Ultimately the parties came to an understanding which allowed the grievor to again perform non-LCS work, notwithstanding that her seniority might not otherwise allow her to hold such assignments. In a letter dated May 12, 1999 the agreement between the Company and the grievor’s union is reflected in a letter dated May 12, 1999, addressed to the grievor by Senior Operations Officer Rodney Shulha. It reads, in part:

Details of this agreement include your bidding all non-LCS assignments within the Greater Edmonton Terminal. If the occasion arises where your seniority will not allow you to hold a non-LCS assignment, then the junior employee holding a non-LCS position will be displaced and you will hold that assignment until the next Board Change. In this manner, you will not have to work with LCS equipment while not incurring adverse affects. (sic)

 

In the result, the grievor was permitted to work, out of seniority, a switching assignment at a refinery. She apparently continued to perform that function without incident until she became pregnant.
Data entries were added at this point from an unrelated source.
-- ==== Sys2Proof/Tests/Slice0.lean ====
section
/-!
SUPPORT. Tests. Expected results are those of spec/95_test_vectors.md (V2.1 to V2.15, P1 to P4) or words written out
from the encodings of spec/30_encoding.md; and the witnesses: for every obligation with hypotheses, a concrete state
and operands that meet them.
-/

namespace Sys2Proof.Machine.Tests

-- The tests are evaluated one after another: a thread for each would not fit the build's memory.
set_option Elab.async false

/-! ### Helpers. -/

/-- The parameters of the vectors: the reference values, `T_HALF_US = 1`, no settle delay. -/
def cfg : Params :=
  { Params.reference with tHalfUs := 1, tPageSettleUs := 0, tMassSettleUs := 0, tWordSettleUs := 0 }

/-- The reference target of the vectors. -/
def target : RefTarget where
  idcode := 0x2BA01477
  ctrlstat := 0
  select := 0
  csw := 0
  tar := 0
  idr := 0x24770011
  mem := []
  wren := false
  addrb := 0
  wdata := 0
  latched := 0
  flashSize := 0x00100000
  inject := []

/-- The reset state with scripted answers. -/
def scripted (answers : List Bool) : State := { State.reset with cfg := cfg, answers := answers }

/-- The reset state with the reference target and the operands of a command. -/
def attached (addr data len : Word) (image : List Byte) : State :=
  { State.reset with cfg := cfg, target := some target, argAddr := addr, argData := data, argLen := len, image := image }

/-- The reset state with operands and no target. -/
def operands (addr len : Word) (image : List Byte) (answers : List Bool) : State :=
  { scripted answers with argAddr := addr, argLen := len, image := image }

/-- A property of the next state. -/
def holds (o : Host.Outcome State Fault Refusal) (f : State → Bool) : Bool :=
  match o with
  | .next t => f t
  | .fault _ => false
  | .refused _ => false

/-- The word the reference target holds at an address after a command. -/
def loads (t : State) (a : Word) : Option Word := t.target.map fun r => r.load t.cfg a

/-- The bytes 01 to 05 (S6). -/
def image5 : List Byte := [1, 2, 3, 4, 5]

/-! ### Decoding: words written out from 30_encoding.md R100, R101 (bits 15..8, then OP in 7..0). -/

theorem test_decode_transport :
    decode (.cmd 0b0000000000000001) = .ok .clkCycle ∧ decode (.cmd 0b0000000000000010) = .ok (.writeBit false)
      ∧ decode (.cmd 0b0000000100000010) = .ok (.writeBit true) ∧ decode (.cmd 0b0000000000000011) = .ok .readBit
      ∧ decode (.cmd 0b0000000000000100) = .ok .writeWord ∧ decode (.cmd 0b0000000000000101) = .ok .readWord := by
  decide

theorem test_decode_link :
    decode (.cmd 0b0000000000010000) = .ok .hwResetPulse ∧ decode (.cmd 0b0000000000010001) = .ok .lineReset
      ∧ decode (.cmd 0b0000000000010010) = .ok .jtagToSwd ∧ decode (.cmd 0b0000000000010011) = .ok .linkInit := by
  decide

/-- P[11], A[10:9], B[8] above OP 0x20: the words of V2.3 and R106. -/
theorem test_decode_xfer :
    decode (.cmd 0b0000000100100000) = .ok Instr.dpReadIdcode
      ∧ decode (.cmd 0b0000001100100000) = .ok Instr.dpReadCtrlstat
      ∧ decode (.cmd 0b0000010000100000) = .ok Instr.dpWriteSelect
      ∧ decode (.cmd 0b0000100000100000) = .ok Instr.apWriteCsw
      ∧ decode (.cmd 0b0000101000100000) = .ok Instr.apWriteTar
      ∧ decode (.cmd 0b0000111100100000) = .ok Instr.apReadDrw
      ∧ decode (.cmd 0b0000111000100000) = .ok Instr.apWriteDrw := by
  decide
It appears that her pregnancy necessitated her removal from the refinery assignment, for health reasons. That matter is the subject of another grievance which has no bearing on the instant dispute. It does not appear disputed that following the forthcoming birth of her baby the grievor will have the opportunity to return to the refinery assignment.

 

What, then, does the totality of the evidence disclose? It appears beyond dispute that the grievor has encountered substantial physical difficulty with the belt pack and belt pack harness initially provided to her. The evidence is clear, however, that the Company did make serious efforts, at some expense, to re-design the harness and belt pack equipment to better suit Ms. Smith. Unfortunately those efforts were not successful. When it eventually became clear that she was unable to hold non-LCS work, an accommodation was reached whereby she was permitted to hold the refinery switching assignment, out of seniority order, an arrangement which continued until such time as she became pregnant.

 

In the Arbitrator’s view, subject to the days for which the grievor was held out of service for investigations, the evidence discloses that the Company has made reasonable efforts at accommodating the grievor in the face of the difficulties which she had with both the standard belt pack equipment and the attempted re-designs of the harness initiated by the Company. In general it appears to the Arbitrator that the Company has acted in good faith throughout, attempting to respond to the grievor’s concerns as best it could. The only exception to that, in my view, is the questionable holding out of service of Ms. Smith during the investigations conducted by the Company. While the Arbitrator does not question that those investigations may have been appropriate, it appears to me in the circumstances of the case that the grievor should not then have been held out of service without compensation. The Arbitrator therefore directs that the grievor be compensated for the days she was held out of service for any investigations relating to her difficulties with the belt pack equipment. In all other aspects the grievance must be dismissed.